■ Saved entries:

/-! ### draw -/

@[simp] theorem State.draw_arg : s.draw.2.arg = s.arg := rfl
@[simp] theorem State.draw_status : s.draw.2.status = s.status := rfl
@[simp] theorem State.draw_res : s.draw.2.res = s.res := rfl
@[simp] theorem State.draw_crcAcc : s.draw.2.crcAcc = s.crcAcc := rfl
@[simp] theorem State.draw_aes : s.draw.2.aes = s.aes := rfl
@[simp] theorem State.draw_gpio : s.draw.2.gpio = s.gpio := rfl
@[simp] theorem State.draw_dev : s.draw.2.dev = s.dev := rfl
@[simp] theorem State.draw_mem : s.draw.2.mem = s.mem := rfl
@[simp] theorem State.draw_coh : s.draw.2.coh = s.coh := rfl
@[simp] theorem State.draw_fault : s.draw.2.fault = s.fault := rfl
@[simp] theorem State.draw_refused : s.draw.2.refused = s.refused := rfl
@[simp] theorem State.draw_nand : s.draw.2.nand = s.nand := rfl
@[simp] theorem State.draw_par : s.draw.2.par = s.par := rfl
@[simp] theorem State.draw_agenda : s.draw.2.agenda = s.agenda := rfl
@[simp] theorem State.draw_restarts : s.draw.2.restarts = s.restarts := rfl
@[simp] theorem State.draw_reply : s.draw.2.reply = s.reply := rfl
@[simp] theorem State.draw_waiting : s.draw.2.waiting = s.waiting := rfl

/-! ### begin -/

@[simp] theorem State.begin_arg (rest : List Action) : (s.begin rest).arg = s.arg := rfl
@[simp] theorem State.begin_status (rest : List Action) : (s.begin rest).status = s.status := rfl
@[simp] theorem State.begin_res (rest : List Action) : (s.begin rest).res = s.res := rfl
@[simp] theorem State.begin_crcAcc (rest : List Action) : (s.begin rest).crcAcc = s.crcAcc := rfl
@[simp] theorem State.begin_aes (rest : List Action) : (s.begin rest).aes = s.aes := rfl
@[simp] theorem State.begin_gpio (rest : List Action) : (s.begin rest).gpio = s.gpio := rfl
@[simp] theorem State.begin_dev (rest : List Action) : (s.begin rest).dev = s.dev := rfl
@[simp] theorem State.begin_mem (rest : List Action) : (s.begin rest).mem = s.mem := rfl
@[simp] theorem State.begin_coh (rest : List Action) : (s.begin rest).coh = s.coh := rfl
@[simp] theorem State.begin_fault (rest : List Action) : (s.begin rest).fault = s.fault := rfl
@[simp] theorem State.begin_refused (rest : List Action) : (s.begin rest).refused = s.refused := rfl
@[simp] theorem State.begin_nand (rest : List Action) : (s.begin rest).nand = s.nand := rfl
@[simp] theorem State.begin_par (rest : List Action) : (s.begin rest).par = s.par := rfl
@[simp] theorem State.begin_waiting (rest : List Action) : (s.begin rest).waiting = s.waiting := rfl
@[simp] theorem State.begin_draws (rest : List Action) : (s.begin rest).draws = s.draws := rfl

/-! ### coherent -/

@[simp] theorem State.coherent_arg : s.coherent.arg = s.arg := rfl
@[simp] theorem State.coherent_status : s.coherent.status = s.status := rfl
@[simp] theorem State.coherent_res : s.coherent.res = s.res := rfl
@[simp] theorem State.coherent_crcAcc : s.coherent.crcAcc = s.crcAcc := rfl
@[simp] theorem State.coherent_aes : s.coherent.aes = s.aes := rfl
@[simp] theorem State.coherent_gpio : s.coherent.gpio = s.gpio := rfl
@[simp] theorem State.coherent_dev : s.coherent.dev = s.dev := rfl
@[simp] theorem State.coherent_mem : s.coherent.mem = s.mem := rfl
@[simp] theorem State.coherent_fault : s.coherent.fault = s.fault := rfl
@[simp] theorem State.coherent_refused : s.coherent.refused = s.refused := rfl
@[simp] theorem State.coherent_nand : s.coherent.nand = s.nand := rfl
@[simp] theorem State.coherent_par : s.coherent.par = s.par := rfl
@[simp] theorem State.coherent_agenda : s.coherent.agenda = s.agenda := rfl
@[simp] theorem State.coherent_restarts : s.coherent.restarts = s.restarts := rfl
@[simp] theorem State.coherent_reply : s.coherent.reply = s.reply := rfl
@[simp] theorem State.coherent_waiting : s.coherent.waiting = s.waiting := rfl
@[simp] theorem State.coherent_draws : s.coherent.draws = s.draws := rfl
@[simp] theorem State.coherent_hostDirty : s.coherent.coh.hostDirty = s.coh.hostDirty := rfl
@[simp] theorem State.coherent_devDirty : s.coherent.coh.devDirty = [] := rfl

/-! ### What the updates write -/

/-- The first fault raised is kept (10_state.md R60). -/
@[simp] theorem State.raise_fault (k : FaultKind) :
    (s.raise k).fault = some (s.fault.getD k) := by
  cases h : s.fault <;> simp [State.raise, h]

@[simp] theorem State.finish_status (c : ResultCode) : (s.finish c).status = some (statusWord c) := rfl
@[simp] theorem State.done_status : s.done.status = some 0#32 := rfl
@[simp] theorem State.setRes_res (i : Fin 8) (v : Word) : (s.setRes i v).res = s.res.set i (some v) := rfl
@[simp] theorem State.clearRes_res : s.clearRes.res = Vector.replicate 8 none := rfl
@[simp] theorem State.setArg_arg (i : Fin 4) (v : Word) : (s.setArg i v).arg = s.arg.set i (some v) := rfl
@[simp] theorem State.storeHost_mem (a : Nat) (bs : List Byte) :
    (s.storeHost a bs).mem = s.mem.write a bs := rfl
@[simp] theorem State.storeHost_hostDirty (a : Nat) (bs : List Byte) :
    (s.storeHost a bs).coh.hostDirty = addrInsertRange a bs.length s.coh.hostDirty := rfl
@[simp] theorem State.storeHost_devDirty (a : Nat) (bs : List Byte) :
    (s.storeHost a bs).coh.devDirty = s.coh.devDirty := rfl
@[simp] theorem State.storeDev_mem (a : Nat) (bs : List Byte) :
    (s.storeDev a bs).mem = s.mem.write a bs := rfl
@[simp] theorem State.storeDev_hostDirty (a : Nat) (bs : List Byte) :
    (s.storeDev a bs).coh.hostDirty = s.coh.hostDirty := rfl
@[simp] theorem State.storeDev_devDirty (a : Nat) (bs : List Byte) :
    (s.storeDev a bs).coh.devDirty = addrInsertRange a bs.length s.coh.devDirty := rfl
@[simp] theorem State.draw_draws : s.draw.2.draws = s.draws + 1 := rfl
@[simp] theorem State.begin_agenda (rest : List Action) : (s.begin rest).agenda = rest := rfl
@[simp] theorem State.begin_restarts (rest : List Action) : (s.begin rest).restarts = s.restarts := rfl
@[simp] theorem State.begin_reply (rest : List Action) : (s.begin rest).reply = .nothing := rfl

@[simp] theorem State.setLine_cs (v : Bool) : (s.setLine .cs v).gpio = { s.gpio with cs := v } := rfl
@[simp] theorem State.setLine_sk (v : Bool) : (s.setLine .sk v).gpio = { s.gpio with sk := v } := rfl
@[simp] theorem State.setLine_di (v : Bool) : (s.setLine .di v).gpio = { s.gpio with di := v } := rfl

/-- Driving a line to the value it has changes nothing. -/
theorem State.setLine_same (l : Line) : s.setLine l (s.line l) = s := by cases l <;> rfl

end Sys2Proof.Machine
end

■ Brief:
Using the data above, copy each line that contains "status".

■ Solution to this task:
@[simp] theorem State.draw_status : s.draw.2.status = s.status := rfl
@[simp] theorem State.begin_status (rest : List Action) : (s.begin rest).status = s.status := rfl
@[simp] theorem State.coherent_status : s.coherent.status = s.status := rfl
@[simp] theorem State.finish_status (c : ResultCode) : (s.finish c).status = some (statusWord c) := rfl
@[simp] theorem State.done_status : s.done.status = some 0#32 := rfl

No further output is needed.